What if we need to transfer money to someone else in the world? When dominions
As Rome expanded to Greece, Spain, North Africa and Asia, Rome’s finances faced this logistical challenge. If you are in Rome and, for example, want to finance the Guy mines in North African Tapse, how do you transfer the money to him? He needs silver to buy materials, slaves and other goods, but you naturally really don’t want to send money to Africa by sea – their chances of getting there are low (they are threatened pirates, shipwreck, etc.). “Rome’s remarkable contribution to the banking industry of antiquity was permutatio – transfer of funds using paper transactions ”(Barlow, p. 168).
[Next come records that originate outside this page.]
/-- R152, R360, R362 to R365, R368, R373, R374, R393: the graphics instructions complete. A sample issued again after a lane fault takes only its
failed lanes. -/
def Obligations.GraphicsResults : Prop :=
  ∀ (s u v : State) (c : Ctx) (f : FmtA),
    let m := c.guard f.g
    let sig := f.s3.toNat % 16
    (Ready s c none [.xs f.s1 24 1] u →
      (c.on f.g = false → exec (.rdraw f) s = c.done (u.advance c)) ∧
      (c.on f.g = true → (c.xv f.s1).toNat % 64 = 0 → (u.die (dieOf c.core)).drawQueue.length < 64 → c.flagRoom u sig = true →
        let t := ((c.flagged u sig).writeBack c.core (fun _ => true)).2
        let q := c.acc t f.md.toNat
        let b : Batch := { home := dieOf c.core, num := (t.die (dieOf c.core)).nextBatch, core := c.core, handle := c.w.handle, team := c.w.team, widx := c.w.widx, sig := sig, vf := q.vf, part := q.part, space := q.space, level := q.level, off := c.xv f.s1, wbs := (t.core c.core).wbIds }
        exec (.rdraw f) s = c.done ((t.modDie (dieOf c.core) (fun k =>
          { k with batches := k.batches ++ [b], nextBatch := (k.nextBatch + 1) % 2 ^ 32 })).advance c))) ∧
    (Ready s c (some m) [.vd f.d 1] u →
      let k := f.s3.toNat % 16
      (m = 0 → exec (.attr f) s = c.done (u.advance c)) ∧
      (∀ t, m ≠ 0 → c.foot u = some t → k < (t.attrs.headD []).length →
        let regs := c.dregs f.d false
        exec (.attr f) s = c.done (({ u with free := u.free + 64 }.startLong c (.v regs) m (.done (laneWrites regs
          ((lanesOf m).map (fun l => (l, (t.attr f.md.toNat k l (u.free + l)).toNat)))) 0)).advance c))) ∧
    (let z := f.md.getLsbD 0
     Ready s c (some m) ([.vs f.s1 24 4 3] ++ (if z then [.vs f.s2 16 1 3] else [])) u →
      (m = 0 → exec (.pxout f) s = c.done (u.advance c)) ∧
      (∀ t, m ≠ 0 → c.foot u = some t → lanesOf (t.sent &&& m) = [] → u.mergerFull t.handle t.team (lanesOf m).length = false →
        let w := { u with foots := modWhere (fun x => x.handle == t.handle && x.team == t.team) (fun x => { x with sent := x.sent ||| m }) u.foots }
        exec (.pxout f) s = c.done ((w.sendFrags t.handle t.team (fun l =>
          if m.getLsbD l then some ((List.range 4).map (fun i => c.vv (f.s1 + BitVec.ofNat 8 i) l), if z then some (c.vv f.s2 l) else none)
          else none)).advance c))) ∧
    (let slots := ((c.lastOf s m).map (·.slots)).getD [];
      Issuing s c → (∀ p ∈ s.ports, ∀ t ∈ p.2.txns, t.write = true → t.core = c.core → t.slot ∉ slots) →
      (∀ sl ∈ slots, s.linkError c.core sl = false) →
      exec (.disc f) s = c.done ((s.advance c).exitLanes c.core c.slot c.p.id m)) ∧
    (∀ (r : Located) (t : Tex),
      let again := match c.p.replay with
        | some (pc, m, d) => if pc = c.p.pc then some (m, d) else none
        | none => none
      let k : Ctx := match again with | some (_, d) => { c with w := c.w.full d } | none => c
      let lanes := match again with | some (m, _) => m | none => m
      let samples := fun (i : Instr) (fetch : Bool) =>
        let lane := fun (l : Nat) => t.taps fetch (k.vv f.s1 l) (k.vv (f.s1 + 1) l)
        let es := (lanesOf lanes).flatMap (fun l => (lane l).1.map (fun a => (l, a)))
        Issuing s c → k.begin s (some m) ([.vs f.s1 24 2 3, .xs f.s2 16 1] ++ (if again.isSome then [] else [.vd f.d 4])) = .ok u →
        (lanes = 0 → exec i s = c.done (u.advance k)) ∧
        (lanes ≠ 0 → k.descriptor u m (k.xv f.s2) = .ok t → (u.core c.core).bstage = .idle →
          u.locateLanes c.core 0 (k.acc u t.dom) 0 es = (r, v) → r.miss = false → r.bad = [] →
          v.flefinRoom ((r.ok.filter (fun q => lanes.getLsbD q.lane)).map (fun q => (q.pa, t.size))) = true →
          ∃ w, v.issueTex k t (.v ((List.range 4).map (fun i => c.phys (opIdx f.d + i)))) lanes (r.ok.filter (fun q => lanes.getLsbD q.lane))
              ((lanesOf lanes).map (fun l => (l, (lane l).2))) = .ok w ∧
            exec i s = c.done ((w.modCur k (fun p => { p with replay := none })).advance k))
      samples (.tsample f) false ∧ samples (.tfetch f) true) ∧
    (Ready s c (some m) [.vs f.s1 24 8 3, .xs f.s2 16 2] u →
      let fl := c.w.xr (opIdx f.s2 + 1)
      let k := u.core c.core
      (c.xv f.s2).toNat % 128 = 0 → fl.toNat < 8 → k.queued 4 < 8 → k.hits.length + k.popUsed 5 < 8 → k.cmds.length < 512 →
      c.flagRoom u sig = true →
      let lanes := (lanesOf m).map (fun l => (l, (List.range 8).map (fun i => c.vv (f.s1 + BitVec.ofNat 8 i) l)))
      let cmd := c.newCmd 2 sig (.ray { lanes := lanes, root := c.xv f.s2, flags := fl.toNat, space := (c.w.dr f.md.toNat).toNat })
      exec (.rtrace f) s = c.done (((c.flagged u sig).addCmd c.core { cmd with rec_ := true }).advance c)) ∧
    (Ready s c (some m) [.vd f.d 4] u → (m = 0 → exec (.rhit f) s = c.done (u.advance c)) ∧ ∀ b, m ≠ 0 → (u.core c.core).hits.find? (fun h => h.slot == c.slot) = some b →
      let w := u.modCore c.core (fun k => { k with hits := k.hits.erase b })
      let l := b.hits.filter (fun q => m.getLsbD q.1)
      let regs := (List.range 4).map (fun i => c.phys (opIdx f.d + i))
      exec (.rhit f) s = c.done ((if l.isEmpty then w else w.startLong c (.v regs) (maskOf (l.map (fun q => q.1)))
        (.done (regs.zipIdx.map (fun r => Write.v r.1 (l.map (fun q => (q.1, q.2.getD r.2 0))))) 0)).advance c))

/-- The events of the engines have their effects. `s.ev` holds which core, command, team or marker an event is about. -/
def Obligations.EngineEventResults : Prop :=
  ∀ (s : State) (c : Cmd) (t : Team), let core := s.ev.a
    let k := s.core core
    (k.cmd s.ev.b = some c →
      (c.forkOver k = true → exec .engineWordStart s = .next (s.modCmd core c.seq (fun x => { x with stage := .running }))) ∧
      (c.forkOver k = false → (k.nextQueued c.eng).map (fun x => x.seq) = some c.seq → s.waitOver core c = true → k.inFlight c.eng < 512 →
        (c.eng ≠ 1 → exec .engineWordStart s = .next (s.modCmd core c.seq (fun x => { x with stage := .running, started := true }))) ∧
        (c.eng = 1 → s.team c.handle c.team = some t →
          (c.loamDests.any (fun a => s.loamLocked t.part a) = true → exec .engineWordStart s = .next (s.modCmd core c.seq
            (fun x => { x with stage := .finished, started := true, status := 3, readDone := true }))) ∧
          (c.loamDests.any (fun a => s.loamLocked t.part a) = false →
            (c.src.kind = 0 ∨ c.dst.kind = 0 → let r := s.forkBack core (s.readExtents t c ++ s.writeExtents t c c.most)
              exec .engineWordStart s = .next (r.2.modCmd core c.seq (fun x => { x with stage := .fork r.1, started := true }))) ∧
            (c.src.kind ≠ 0 → c.dst.kind ≠ 0 → exec .engineWordStart s = .next (s.modCmd core c.seq
              (fun x => { x with stage := .running, started := true })))))) ∧
      (c.stage = .finished → c.eng = 1 →
        let w := s.copyJoin core c
        let v := if c.rec_ then w.post core 3 c.slot c.record
          else if c.status ≠ 0 then w.holdAsync c.handle c.team { seq := c.seq, widx := c.widx, cause := 0x15, info := c.record } else w
        exec .copyCommandComplete s = .next (((v.flagDec core c.slot c.handle c.team c.sig).freeCmd core c).groupArrive c.handle c.team)) ∧
      (∀ a, c.fault = some a → c.abnd = false →
        exec .engineCommandFault s = .next ((s.modCmd core c.seq (fun c => { c with abnd := true })).holdAsync c.handle c.team
          { a with seq := c.seq, widx := c.widx, cause := if c.eng = 0 then 0x17 else a.cause, info := BitVec.ofNat 64 (c.seq + (if c.eng = 0 then a.cause * 2 ^ 32 else 0)), off := if c.eng ≠ 0 ∧ (a.cause = 0x11 ∨ a.cause = 0x12) then a.off else c.pc })) ∧
      (∀ l, s.serves core c = true → s.launch c.handle = some l →
        exec .wdqService s = .next ((s.modLaunch l.handle (fun x => { x with tileCtr := x.tileCtr + 1, tileAt := s.pkg.now + 4 * ncPeriod (s.die l.die).an })).modCmd core c.seq (fun x =>
          { x with stage := .finished, started := true, out := tileRecord l.gridX l.gridY l.tileCtr, readDone := true, due := s.pkg.now + 40 * ncPeriod (s.die l.die).an }))) ∧
      (c.eng = 3 → c.stage = .finished → exec .wdqAnswer s = .next (s.wdqAnswer core c)) ∧
      (∀ r l v, c.pay = .ray r → s.team c.handle c.team = some t → c.stage = .running → c.abnd = false → c.fault = none →
        (k.cmds.find? (fun x => x.eng == 2 && x.slot == c.slot && x.handle == c.handle && x.team == c.team && !x.abnd)).map (fun x => x.seq) = some c.seq →
        s.traceRays core (engAcc t c r.space) r.root.toNat r.flags r.lanes = .ok (l, v) →
        exec .rayBatchComplete s = .next (((v.modCore core (fun k => { k with hits := k.hits ++ [{ seq := c.seq, slot := c.slot, hits := l }] })).flagDec
          core c.slot c.handle c.team c.sig).freeCmd core c))) ∧
    (s.runningCopy core s.ev.b 0x01 = some (c, t) → exec .line s = .next (s.runCopy core c (fun u k => u.lineRep core t c k))) ∧
    (s.runningCopy core s.ev.b 0x02 = some (c, t) → exec .box s = .next (s.runCopy core c (fun u k => u.boxRep core t c k))) ∧
    (s.runningCopy core s.ev.b 0x03 = some (c, t) → exec .fill s = .next (s.runCopy core c (fun u k => u.fillRep core t c k))) ∧
    (s.runningCopy core s.ev.b 0x10 = some (c, t) → exec .zpack s = .next (s.runPacked core c (fun u c => u.zpackRep core t c) (fun u c =>
      if c.arg 3 = 0 then .ok u else u.sideWrite core t c c.dst (c.arg 3) ((leBytes c.dstPos 8).map (fun b => (b, false)))))) ∧
    (s.runningCopy core s.ev.b 0x11 = some (c, t) →
      exec .zunpack s = .next (s.runPacked core c (fun u c => u.zunpackRep core t c) (fun u _ => .ok u))) ∧
    (∀ a r, s.team core s.ev.b = some t → t.heldAsync = a :: r → t.state = .running →
      exec .asyncFaultDelivery s = .next ((s.modTeam t.handle t.idx (fun t => { t with heldAsync := r })).takeAsync t a)) ∧
    exec .markerArrival s = .next (s.modCore core (fun k =>
      let due := fun (m : Marker) => m.slot == s.ev.b && m.queue == s.ev.c && k.reached m
      { k with markers := modWhere due (fun m => { m with arrived := true }) k.markers }))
It worked like this: published were private companies collecting taxes in the provinces (as well as in many other cases; see article “Publicani“Ulrica Malmendiera). They had a branch in Rome and another in Tapse. So if you gave them silver in Rome (or gave them nomina), then they sent part of the taxes collected in North Africa to Guy. In exactly the same way, the Republic financed its public expenditures in the external territories. Since taxes were collected in all provinces, exchanging promissory notes for taxes, the Romans could transfer funds around the world – or, at least, over the part of it that ancient Rome captured.


Rome in 40 BC

Interestingly, some historians measure the development of the Roman financial system “by the degree of presence of banks” (Temin, p. 719). Of course, if we do not find evidence of the existence of our bank in the first century BC, this does not necessarily imply a lack of development. Before the Great US Recession [финансового спада 2007-2009 годов] most of the financial intermediation did not involve banks – it took place through “shadow banking system“. The financial aristocracy of Rome” acted mainly with the help of brokerage “(K. Verboven”Faeneratores, Negotiatores and Financial Intermediation in the Roman World“, p. 12), and therefore resembled a little the predecessor of the shadow banking system. Like the shadow banking system in the United States, it was fragile… Let’s go back to our first example: it is worth noting that if someone who wants to buy a property begins to doubt the creditworthiness of Sempronius, he will not accept his payment in nomina and will require cash. This will force you to demand the repayment of the debt from Sempronius, who in turn will have to demand the repayment of the debt from Titus, and so on. However, the financial crises of Ancient Rome are a topic for a separate article.

We express our gratitude Cameron Hawkins from the University of Chicago for help in finding literature.